Exercise description |
Every line of the records below should be restated exactly.

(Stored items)
/-! ### semStore -/

@[simp] theorem semStore_pending (i : Nat) (v : Word) : (semStore s i v).pending = s.pending := by unfold semStore; split <;> rfl
@[simp] theorem semStore_up (i : Nat) (v : Word) : (semStore s i v).up = s.up := by unfold semStore; split <;> rfl
@[simp] theorem semStore_straps (i : Nat) (v : Word) : (semStore s i v).straps = s.straps := by unfold semStore; split <;> rfl
@[simp] theorem semStore_gradeX (i : Nat) (v : Word) : (semStore s i v).gradeX = s.gradeX := by unfold semStore; split <;> rfl
@[simp] theorem semStore_regs (i : Nat) (v : Word) : (semStore s i v).regs = s.regs := by unfold semStore; split <;> rfl
@[simp] theorem semStore_cap (i : Nat) (v : Word) : (semStore s i v).cap = s.cap := by unfold semStore; split <;> rfl
@[simp] theorem semStore_capFrac (i : Nat) (v : Word) : (semStore s i v).capFrac = s.capFrac := by unfold semStore; split <;> rfl
@[simp] theorem semStore_rdata (i : Nat) (v : Word) : (semStore s i v).rdata = s.rdata := by unfold semStore; split <;> rfl
@[simp] theorem semStore_mem (i : Nat) (v : Word) : (semStore s i v).mem = s.mem := by unfold semStore; split <;> rfl
@[simp] theorem semStore_poison (i : Nat) (v : Word) : (semStore s i v).poison = s.poison := by unfold semStore; split <;> rfl
@[simp] theorem semStore_flips (i : Nat) (v : Word) : (semStore s i v).flips = s.flips := by unfold semStore; split <;> rfl
@[simp] theorem semStore_edc (i : Nat) (v : Word) : (semStore s i v).edc = s.edc := by unfold semStore; split <;> rfl
@[simp] theorem semStore_heldWrites (i : Nat) (v : Word) : (semStore s i v).heldWrites = s.heldWrites := by unfold semStore; split <;> rfl
@[simp] theorem semStore_msixSent (i : Nat) (v : Word) : (semStore s i v).msixSent = s.msixSent := by unfold semStore; split <;> rfl
@[simp] theorem semStore_evtNext (i : Nat) (v : Word) : (semStore s i v).evtNext = s.evtNext := by unfold semStore; split <;> rfl
@[simp] theorem semStore_bbxQueue (i : Nat) (v : Word) : (semStore s i v).bbxQueue = s.bbxQueue := by unfold semStore; split <;> rfl
@[simp] theorem semStore_gated (i : Nat) (v : Word) : (semStore s i v).gated = s.gated := by unfold semStore; split <;> rfl
@[simp] theorem semStore_fresh (i : Nat) (v : Word) : (semStore s i v).fresh = s.fresh := by unfold semStore; split <;> rfl
@[simp] theorem semStore_dt (i : Nat) (v : Word) : (semStore s i v).dt = s.dt := by unfold semStore; split <;> rfl
@[simp] theorem semStore_ptp (i : Nat) (v : Word) : (semStore s i v).ptp = s.ptp := by unfold semStore; split <;> rfl
@[simp] theorem semStore_sg (i : Nat) (v : Word) : (semStore s i v).sg = s.sg := by unfold semStore; split <;> rfl
@[simp] theorem semStore_evc (i : Nat) (v : Word) : (semStore s i v).evc = s.evc := by unfold semStore; split <;> rfl
@[simp] theorem semStore_ing (i : Nat) (v : Word) : (semStore s i v).ing = s.ing := by unfold semStore; split <;> rfl
@[simp] theorem semStore_ifc (i : Nat) (v : Word) : (semStore s i v).ifc = s.ifc := by unfold semStore; split <;> rfl
@[simp] theorem semStore_vis (i : Nat) (v : Word) : (semStore s i v).vis = s.vis := by unfold semStore; split <;> rfl
@[simp] theorem semStore_fgs (i : Nat) (v : Word) : (semStore s i v).fgs = s.fgs := by unfold semStore; split <;> rfl
@[simp] theorem semStore_pwr (i : Nat) (v : Word) : (semStore s i v).pwr = s.pwr := by unfold semStore; split <;> rfl
@[simp] theorem semStore_hif (i : Nat) (v : Word) : (semStore s i v).hif = s.hif := by unfold semStore; split <;> rfl
@[simp] theorem semStore_tiles (i : Nat) (v : Word) : (semStore s i v).tiles = s.tiles := by unfold semStore; split <;> rfl
@[simp] theorem semStore_memx (i : Nat) (v : Word) : (semStore s i v).memx = s.memx := by unfold semStore; split <;> rfl
@[simp] theorem semStore_tfu (i : Nat) (v : Word) : (semStore s i v).tfu = s.tfu := by unfold semStore; split <;> rfl
@[simp] theorem semStore_lse (i : Nat) (v : Word) : (semStore s i v).lse = s.lse := by unfold semStore; split <;> rfl
@[simp] theorem semStore_mst (i : Nat) (v : Word) : (semStore s i v).mst = s.mst := by unfold semStore; split <;> rfl
@[simp] theorem semStore_prs (i : Nat) (v : Word) : (semStore s i v).prs = s.prs := by unfold semStore; split <;> rfl
@[simp] theorem semStore_safe (i : Nat) (v : Word) : (semStore s i v).safe = s.safe := by unfold semStore; split <;> rfl
@[simp] theorem semStore_bbx (i : Nat) (v : Word) : (semStore s i v).bbx = s.bbx := by unfold semStore; split <;> rfl
@[simp] theorem semStore_aon (i : Nat) (v : Word) : (semStore s i v).aon = s.aon := by unfold semStore; split <;> rfl
@[simp] theorem semStore_sec (i : Nat) (v : Word) : (semStore s i v).sec = s.sec := by unfold semStore; split <;> rfl
theorem semStore_frame (i : Nat) (v : Word) : semStore s i v = { s with sem := (semStore s i v).sem } := by
  apply State.ext_fields <;> simp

Result of the exercise |
/-! ### semStore -/

@[simp] theorem semStore_pending (i : Nat) (v : Word) : (semStore s i v).pending = s.pending := by unfold semStore; split <;> rfl
@[simp] theorem semStore_up (i : Nat) (v : Word) : (semStore s i v).up = s.up := by unfold semStore; split <;> rfl
@[simp] theorem semStore_straps (i : Nat) (v : Word) : (semStore s i v).straps = s.straps := by unfold semStore; split <;> rfl
@[simp] theorem semStore_gradeX (i : Nat) (v : Word) : (semStore s i v).gradeX = s.gradeX := by unfold semStore; split <;> rfl
@[simp] theorem semStore_regs (i : Nat) (v : Word) : (semStore s i v).regs = s.regs := by unfold semStore; split <;> rfl
@[simp] theorem semStore_cap (i : Nat) (v : Word) : (semStore s i v).cap = s.cap := by unfold semStore; split <;> rfl
@[simp] theorem semStore_capFrac (i : Nat) (v : Word) : (semStore s i v).capFrac = s.capFrac := by unfold semStore; split <;> rfl
@[simp] theorem semStore_rdata (i : Nat) (v : Word) : (semStore s i v).rdata = s.rdata := by unfold semStore; split <;> rfl
@[simp] theorem semStore_mem (i : Nat) (v : Word) : (semStore s i v).mem = s.mem := by unfold semStore; split <;> rfl
@[simp] theorem semStore_poison (i : Nat) (v : Word) : (semStore s i v).poison = s.poison := by unfold semStore; split <;> rfl
@[simp] theorem semStore_flips (i : Nat) (v : Word) : (semStore s i v).flips = s.flips := by unfold semStore; split <;> rfl
@[simp] theorem semStore_edc (i : Nat) (v : Word) : (semStore s i v).edc = s.edc := by unfold semStore; split <;> rfl
@[simp] theorem semStore_heldWrites (i : Nat) (v : Word) : (semStore s i v).heldWrites = s.heldWrites := by unfold semStore; split <;> rfl
@[simp] theorem semStore_msixSent (i : Nat) (v : Word) : (semStore s i v).msixSent = s.msixSent := by unfold semStore; split <;> rfl
@[simp] theorem semStore_evtNext (i : Nat) (v : Word) : (semStore s i v).evtNext = s.evtNext := by unfold semStore; split <;> rfl
@[simp] theorem semStore_bbxQueue (i : Nat) (v : Word) : (semStore s i v).bbxQueue = s.bbxQueue := by unfold semStore; split <;> rfl
@[simp] theorem semStore_gated (i : Nat) (v : Word) : (semStore s i v).gated = s.gated := by unfold semStore; split <;> rfl
@[simp] theorem semStore_fresh (i : Nat) (v : Word) : (semStore s i v).fresh = s.fresh := by unfold semStore; split <;> rfl
@[simp] theorem semStore_dt (i : Nat) (v : Word) : (semStore s i v).dt = s.dt := by unfold semStore; split <;> rfl
@[simp] theorem semStore_ptp (i : Nat) (v : Word) : (semStore s i v).ptp = s.ptp := by unfold semStore; split <;> rfl
@[simp] theorem semStore_sg (i : Nat) (v : Word) : (semStore s i v).sg = s.sg := by unfold semStore; split <;> rfl
@[simp] theorem semStore_evc (i : Nat) (v : Word) : (semStore s i v).evc = s.evc := by unfold semStore; split <;> rfl
@[simp] theorem semStore_ing (i : Nat) (v : Word) : (semStore s i v).ing = s.ing := by unfold semStore; split <;> rfl
@[simp] theorem semStore_ifc (i : Nat) (v : Word) : (semStore s i v).ifc = s.ifc := by unfold semStore; split <;> rfl
@[simp] theorem semStore_vis (i : Nat) (v : Word) : (semStore s i v).vis = s.vis := by unfold semStore; split <;> rfl
@[simp] theorem semStore_fgs (i : Nat) (v : Word) : (semStore s i v).fgs = s.fgs := by unfold semStore; split <;> rfl
@[simp] theorem semStore_pwr (i : Nat) (v : Word) : (semStore s i v).pwr = s.pwr := by unfold semStore; split <;> rfl
@[simp] theorem semStore_hif (i : Nat) (v : Word) : (semStore s i v).hif = s.hif := by unfold semStore; split <;> rfl
@[simp] theorem semStore_tiles (i : Nat) (v : Word) : (semStore s i v).tiles = s.tiles := by unfold semStore; split <;> rfl
@[simp] theorem semStore_memx (i : Nat) (v : Word) : (semStore s i v).memx = s.memx := by unfold semStore; split <;> rfl
@[simp] theorem semStore_tfu (i : Nat) (v : Word) : (semStore s i v).tfu = s.tfu := by unfold semStore; split <;> rfl
@[simp] theorem semStore_lse (i : Nat) (v : Word) : (semStore s i v).lse = s.lse := by unfold semStore; split <;> rfl
@[simp] theorem semStore_mst (i : Nat) (v : Word) : (semStore s i v).mst = s.mst := by unfold semStore; split <;> rfl
@[simp] theorem semStore_prs (i : Nat) (v : Word) : (semStore s i v).prs = s.prs := by unfold semStore; split <;> rfl
@[simp] theorem semStore_safe (i : Nat) (v : Word) : (semStore s i v).safe = s.safe := by unfold semStore; split <;> rfl
@[simp] theorem semStore_bbx (i : Nat) (v : Word) : (semStore s i v).bbx = s.bbx := by unfold semStore; split <;> rfl
@[simp] theorem semStore_aon (i : Nat) (v : Word) : (semStore s i v).aon = s.aon := by unfold semStore; split <;> rfl
@[simp] theorem semStore_sec (i : Nat) (v : Word) : (semStore s i v).sec = s.sec := by unfold semStore; split <;> rfl
theorem semStore_frame (i : Nat) (v : Word) : semStore s i v = { s with sem := (semStore s i v).sem } := by
  apply State.ext_fields <;> simp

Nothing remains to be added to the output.